Please quote only the lines that start at the one with "def State.settingLayout (s" and go on to the last line of the data, both ends kept.
━━━━━━━━━━
/-- What the scan makes of the ring when its run ends in a sector with a newest used slot (R174, R155): the gaps, the
ACTIVE sector and the fill position. -/
structure Rlg.RunFound (r : Rlg) (last : Fin 16) (newest : Nat) (t : Rlg) : Prop where
  gaps : ∀ slot, slot < 2048 → r.interrupted (slotSector slot) = false → ¬r.isEmpty (slotSector slot) →
    (∀ w : Fin 16, r.wordErased (16 * slot + w.val) = true) → slotSector slot ≠ last ∨ slot < newest →
      t.slotState slot = .bad
  ahead : ∀ slot, slot / 128 = last.val → newest < slot → t.slotState slot = .erased
  tail : newest % 128 ≠ 127 → t.sectors[last] = .active ∧ t.lastActive = last ∧ t.fill = some (newest + 1)
  next : newest % 128 = 127 → r.isEmpty (last + 1) →
    t.sectors[last + 1] = .active ∧ t.lastActive = last + 1 ∧ t.fill = some (128 * (last + 1).val)
  full : newest % 128 = 127 → ¬r.isEmpty (last + 1) →
    (∀ k : Fin 16, t.sectors[k] ≠ .active) ∧ t.lastActive = last ∧ t.fill = none

/-- The notice is pending on the port, with the numbers in its detail set (R191). -/
def Notices.tells (n : Notices) (kind : Fin 16) (numbers : List Nat) : Prop :=
  n.pending.getLsbD kind = true ∧ ∀ k ∈ numbers, k < 32 → n.details[kind].getLsbD k = true

/-- The session of a point whose record returns to FREE, and its edition's reference given up (R59, R71). -/
def State.sessionFreed (s : State) (p : Point) (t : State) : Prop :=
  t.session p = Session.free ∧
    ∀ k, t.tfu.slot k =
      if k = (s.session p).tariffSlot then (s.tfu.slot k).map (fun h => { h with refs := h.refs - 1 })
      else s.tfu.slot k

/-- A session at the log's entry into FAULT (R69). -/
def State.closedByFault (s : State) (q : Point) : Session :=
  let x := s.session q
  if x.state = .waiting ∨ x.state = .charging ∨ x.state = .stopped ∨ x.state = .done then
    { x with
      state := .closing, grant := 0, pendingClose := none, ending := some ⟨.storeFault, s.tfu.calendar⟩
      finalWait := some 0 }
  else if x.state = .opening ∧ x.pendingClose = none then { x with pendingClose := some .storeFault }
  else x

/-- A third failure has been taken (R164, R165, R69): FAULT, STORE_FAULT on both ports with its numbers, and on the entry
into FAULT no COLLECT left and every session but the failing one told. -/
structure State.FaultTaken (s : State) (numbers : List Nat) (failing : Option Point) (t : State) : Prop where
  state : t.rlg.logState = .fault
  told : t.noticesS.tells 13 numbers ∧ t.noticesC.tells 13 numbers
  collects : s.rlg.logState ≠ .fault → ∀ q ∈ t.rlg.queue, q.isCollect = false
  sessions : ∀ q, failing ≠ some q →
    t.session q = if s.rlg.logState = .fault then s.session q else s.closedByFault q
  frame : s.onlyChanges [.rlg, .ssu, .tfu, .alu, .requests, .noticesS, .noticesC] t

/-- The rest of the program queue once its head has ended in a third failure: on the entry into FAULT the COLLECT
requests are gone (R165). -/
def State.queueAfterFault (s : State) (rest : List ProgramRequest) : List ProgramRequest :=
  if s.rlg.logState = .fault then rest else rest.filter (fun q => !q.isCollect)

/-- A record has been relocated from its slot into another (R162): the states, the index entry, and no byte changed but
the new slot's and the origin's superseded mark, which holds what its one program left. -/
structure State.RelocatedInto (s : State) (number slot new : Nat) (o : ProgramOutcome) (t : State) : Prop where
  taken : t.rlg.slotState new = .closed
  setAside : t.rlg.slotState slot = .superseded
  mark : s.rlg.MarkTaken slot .superseded o t.rlg
  index : t.rlg.slotOf number = some new
  otherNumbers : ∀ n, n ≠ number → t.rlg.slotOf n = s.rlg.slotOf n
  elsewhere : ∀ a, ¬(slotAddress new ≤ a ∧ a < slotAddress new + 128) → a ≠ slotAddress slot + 124 →
    t.rlg.readByte a = s.rlg.readByte a

/-- The bytes of a relocated record as the array holds them: the origin's opening words as read and corrected, the closing
part naming its origin, and the marks (R162). -/
structure State.RelocatedBytes (s : State) (part : ClosingPart) (number slot new : Nat) (t : State) : Prop where
  opening : t.rlg.rawBytes (slotAddress new) 32 = s.rlg.readBytes (slotAddress slot) 32
  closing : t.rlg.rawBytes (slotAddress new + 32) 88 = closingBytes part number (some slot)
  marks : t.rlg.rawByte (slotAddress new + 120) = 0 ∧ t.rlg.rawByte (slotAddress new + 121) = 0

/-- A relocation attempt has failed (R162): the new slot is BAD, its bad mark holds what its one program left, the origin keeps its state and its index entry, and no
byte outside the new slot changed. -/
structure State.RelocationFailed (s : State) (number slot new : Nat) (o : ProgramOutcome) (t : State) : Prop where
  bad : t.rlg.slotState new = .bad
  mark : s.rlg.MarkTaken new .bad o t.rlg
  origin : t.rlg.slotState slot = s.rlg.slotState slot
  index : t.rlg.slotOf number = s.rlg.slotOf number
  elsewhere : s.otherSlotsRead new t

/-- A closing was written into its own slot (R161): CLOSED, and no byte outside the slot changed. -/
structure State.ClosedInPlace (s : State) (slot : Nat) (t : State) : Prop where
  closed : t.rlg.slotState slot = .closed
  index : t.rlg.index = s.rlg.index
  elsewhere : s.otherSlotsRead slot t

/-- The integrity status of reading the slot's sixteen words (R166). -/
def Rlg.readStatus (r : Rlg) (slot : Nat) : Integrity :=
  if ∃ i : Fin 16, r.code (16 * slot + i.val) = .damaged then .damaged
  else if ∃ i : Fin 16, r.code (16 * slot + i.val) = .corrected then .corrected
  else .clean

/-- How many of the slot's sixteen words read so (R166). -/
def Rlg.wordsReading (r : Rlg) (slot : Nat) (x : Integrity) : Nat :=
  ((List.range 16).filter (fun i => r.code (16 * slot + i) == x)).length

/-- The slot was read whole: only the two counts of R166 moved, by the words that were not CLEAN. -/
def State.slotWasRead (s : State) (slot : Nat) (t : State) : Prop :=
  t.rlg = { s.rlg with
    secCount :=
      if s.rlg.wordsReading slot .corrected = 0 then s.rlg.secCount
      else min 65535 (s.rlg.secCount + s.rlg.wordsReading slot .corrected)
    dedCount :=
      if s.rlg.wordsReading slot .damaged = 0 then s.rlg.dedCount
      else min 65535 (s.rlg.dedCount + s.rlg.wordsReading slot .damaged) }

/-- The port was given the receipt in the slot (R167). -/
structure State.ReceiptGiven (s : State) (p : Port) (number slot : Nat) (t : State) : Prop where
  answer : s.answered p
    (okReply false
      (leBytes 2 slot ++ leBytes 1 (s.rlg.slotState slot).code ++
        [if s.rlg.queue.any (fun q => q.isCollect && q.number == number) then 1 else 0] ++
        s.rlg.readBytes (slotAddress slot) 128 ++ leBytes 1 (integrityCode (s.rlg.readStatus slot)))) t
  frame : s.onlyChanges [.rlg, .replies] t
  read : s.slotWasRead slot t

/-- The entry of the number index is a receipt READ NEXT RECEIPT may give: CLOSED and not collect-pending (R168). -/
def Rlg.uncollected (r : Rlg) (x : Nat × Nat) : Prop :=
  r.slotState x.2 = .closed ∧ ∀ q ∈ r.queue, ¬(q.isCollect = true ∧ q.number = x.1)

/-- Eight port requests are queued (R159). -/
def Rlg.portsFull (r : Rlg) : Prop := 8 ≤ (r.queue.filter ProgramRequest.isPort).length

/-! ## Notices -/

/-- The condition of R192: an enabled pending kind ranks above the threshold and above every kind in service. -/
def Notices.pulls (n : Notices) : Prop :=
  ∃ k : Fin 16, n.pending.getLsbD k = true ∧ n.enables.getLsbD k = true ∧ n.threshold < k.val ∧
    ∀ j : Fin 16, 0 < j.val → n.inService.getLsbD j = true → j.val < k.val

/-! ## Replies that show the state -/

/-- R185, the group of reading and limits: 50 bytes. -/
def State.limitLayout (s : State) : List (Nat × Nat) :=
  [(4, s.cmu.reading.period.toNat), (4, signed32 s.cmu.reading.pGrid), (1, s.cmu.reading.quality.code),
    markByte s.cmu.readingExists, (1, s.cmu.judgement.code), (4, s.lsu.checkLimit), (4, s.lsu.lImp), (4, s.lsu.lRed),
    (4, s.lsu.lExp), (4, s.lsu.margin), (4, s.lsu.lFb), (2, s.lsu.tLive), markByte s.lsu.limitsValid, (4, s.lsu.lEff),
    (4, s.lsu.marginFor), (1, s.lsu.line.code), (1, s.lsu.lease.code), (2, s.lsu.leaseCount)]

/-- R185, the groups of escalation and allocation: 5 and 40 bytes. -/
def State.allocationLayout (s : State) : List (Nat × Nat) :=
  [(1, s.lsu.esc.code), (1, s.lsu.cleanCount), (1, s.lsu.graceCount), markByte s.lsu.latchS, markByte s.lsu.latchC,
    (2, s.alu.set.number.toNat), (4, s.alu.set.budget), (1, s.alu.staging.code), (4, s.alu.k),
    (4, s.alu.lastAck.elim 4294967295 (fun t => min 4294967295 (s.now - t))), (1, s.alu.queue.length)] ++
    (List.range 24).map (fun k => (1, (s.alu.queue[k]?).elim 255 (·.val)))

/-- R185, the group of the field link: 10 bytes. The next node to consider of an idle round is a free value (log entry
14); held settings when none wait are log entry 49. -/
def State.linkLayout (s : State) : List (Nat × Nat) :=
  [markByte s.flc.running, (1, if s.flc.running then s.flc.nextNode else Config.idleNextNode.toNat),
    markByte s.flc.startPending, (2, s.flc.overruns), (1, s.flc.inForce.rate.code), (1, s.flc.inForce.tReply),
    (1, s.flc.held.rate.code), (1, s.flc.held.tReply), markByte s.flc.broadcastPending]

/-- R185, a tariff slot: presence, edition number, reference count; 0 where empty by log entry 49. -/
def tariffLayout (h : Option HeldEdition) : List (Nat × Nat) :=
  match h with
  | some e => [markByte true, (2, e.edition.number.toNat), (1, e.refs)]
  | none => [markByte false, (2, 0), (1, 0)]

/-- R185, R152: the band in force in CURRENT, 0xFF for none. -/
def Tfu.bandByte (u : Tfu) : Nat :=
  match u.current with
  | some h => if u.calendarValid then (bandAt h.edition.schedule (u.calendar.toNat % 86400 / 60)).val else 255
  | none => 255

/-- R185, R178, the group of the receipt log: 40 bytes; the reset values in STARTING, with R_ret in force (log entry 55).
The erase that FAULT has stopped is log entry 38. -/
def Rlg.layout (r : Rlg) : List (Nat × Nat) :=
  let starting := r.logState = .starting
  [(1, r.logState.code), (2, if starting then 0 else r.erasedCount), markByte r.spaceLow] ++
    (List.ofFn (id : Fin 16 → Fin 16)).map (fun k => (1, if starting then 255 else r.sectors[k].code)) ++
    [(2, if starting then 65535 else r.fill.getD 65535), (4, if starting then 0 else r.nextNumber), (2, r.rRet),
      (1, r.queue.length), (1, (r.queue.filter ProgramRequest.isPort).length)] ++
    (r.erase.elim [(1, 255), (2, 0), (1, 0)] (fun e =>
      if starting then [(1, 255), (2, 0), (1, 0)]
      else [(1, e.sector.val), (2, e.progress), (1, if r.sectors[e.sector] = .eraseSuspended then 2 else 1)])) ++
    [(2, r.secCount), (2, r.dedCount), (2, if starting then 0 else r.orphans.length)]

/-- R185, the groups of policy, site and the port that asks: 13, 4 and 11 bytes. -/
def State.settingLayout (s : State) (p : Port) : List (Nat × Nat) :=
  [(1, s.alu.mode.code), (2, s.alu.tFair), (2, s.alu.tRun), (2, s.alu.tDwell), (1, s.lsu.tClear), (1, s.lsu.tGrace),
    (4, s.bau.bSafe), (2, s.site.tBal), (2, s.site.vNom), (2, (s.notices p).enables.toNat), (1, (s.notices p).threshold),
    (2, (s.notices p).pending.toNat), (2, (s.notices p).inService.toNat),
    (2, match p with
      | .s => s.frameErrors.s
      | .c => s.frameErrors.c),
    markByte s.mail.sToC.isSome, markByte s.mail.cToS.isSome]

/-- R185: the 182 result bytes of STATUS. -/
def State.statusLayout (s : State) (p : Port) : List (Nat × Nat) :=
  s.limitLayout ++ s.allocationLayout ++ s.linkLayout ++ tariffLayout s.tfu.current ++ tariffLayout s.tfu.previous ++
    [(1, s.tfu.bandByte)] ++ s.rlg.layout ++ s.settingLayout p

/-- R186: the 70 result bytes of READ BALANCE. -/
def State.balanceLayout (s : State) : List (Nat × Nat) :=
  let r := s.bau.record
  [(4, r.period.toNat), markByte r.recomputed, (4, signed32 r.n), (4, signed32 r.a), (4, r.d), (4, r.b),
    (4, signed32 r.qo), (4, r.cap), (4, r.pvW), (4, r.batW), (4, r.c), (1, r.esc.code), (1, r.missing),
    (4, signed32 s.batteryOrder), (4, s.canopyCap), (4, s.lsu.lEff), (4, s.lsu.marginFor),
    (4, s.cmu.reading.period.toNat), (4, signed32 s.cmu.reading.pGrid), (1, s.cmu.reading.quality.code),
    (1, s.cmu.judgement.code), (1, s.lsu.esc.code)]

/-- R55: the presence mask of a record. -/
def Session.presenceBits (x : Session) : Nat :=
  if x.state = .free then 0
  else
    1 + (if x.lastReport.isSome then 2 else 0) + (if x.pendingClose.isSome then 4 else 0) +
      (if x.ending.isSome then 8 else 0) + (if x.finalWait.isSome then 16 else 0) + (if x.priced.isSome then 32 else 0)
━━━━━━━━━━
# Output of the exercise
def State.settingLayout (s : State) (p : Port) : List (Nat × Nat) :=
  [(1, s.alu.mode.code), (2, s.alu.tFair), (2, s.alu.tRun), (2, s.alu.tDwell), (1, s.lsu.tClear), (1, s.lsu.tGrace),
    (4, s.bau.bSafe), (2, s.site.tBal), (2, s.site.vNom), (2, (s.notices p).enables.toNat), (1, (s.notices p).threshold),
    (2, (s.notices p).pending.toNat), (2, (s.notices p).inService.toNat),
    (2, match p with
      | .s => s.frameErrors.s
      | .c => s.frameErrors.c),
    markByte s.mail.sToC.isSome, markByte s.mail.cToS.isSome]

/-- R185: the 182 result bytes of STATUS. -/
def State.statusLayout (s : State) (p : Port) : List (Nat × Nat) :=
  s.limitLayout ++ s.allocationLayout ++ s.linkLayout ++ tariffLayout s.tfu.current ++ tariffLayout s.tfu.previous ++
    [(1, s.tfu.bandByte)] ++ s.rlg.layout ++ s.settingLayout p

/-- R186: the 70 result bytes of READ BALANCE. -/
def State.balanceLayout (s : State) : List (Nat × Nat) :=
  let r := s.bau.record
  [(4, r.period.toNat), markByte r.recomputed, (4, signed32 r.n), (4, signed32 r.a), (4, r.d), (4, r.b),
    (4, signed32 r.qo), (4, r.cap), (4, r.pvW), (4, r.batW), (4, r.c), (1, r.esc.code), (1, r.missing),
    (4, signed32 s.batteryOrder), (4, s.canopyCap), (4, s.lsu.lEff), (4, s.lsu.marginFor),
    (4, s.cmu.reading.period.toNat), (4, signed32 s.cmu.reading.pGrid), (1, s.cmu.reading.quality.code),
    (1, s.cmu.judgement.code), (1, s.lsu.esc.code)]

/-- R55: the presence mask of a record. -/
def Session.presenceBits (x : Session) : Nat :=
  if x.state = .free then 0
  else
    1 + (if x.lastReport.isSome then 2 else 0) + (if x.pendingClose.isSome then 4 else 0) +
      (if x.ending.isSome then 8 else 0) + (if x.finalWait.isSome then 16 else 0) + (if x.priced.isSome then 32 else 0)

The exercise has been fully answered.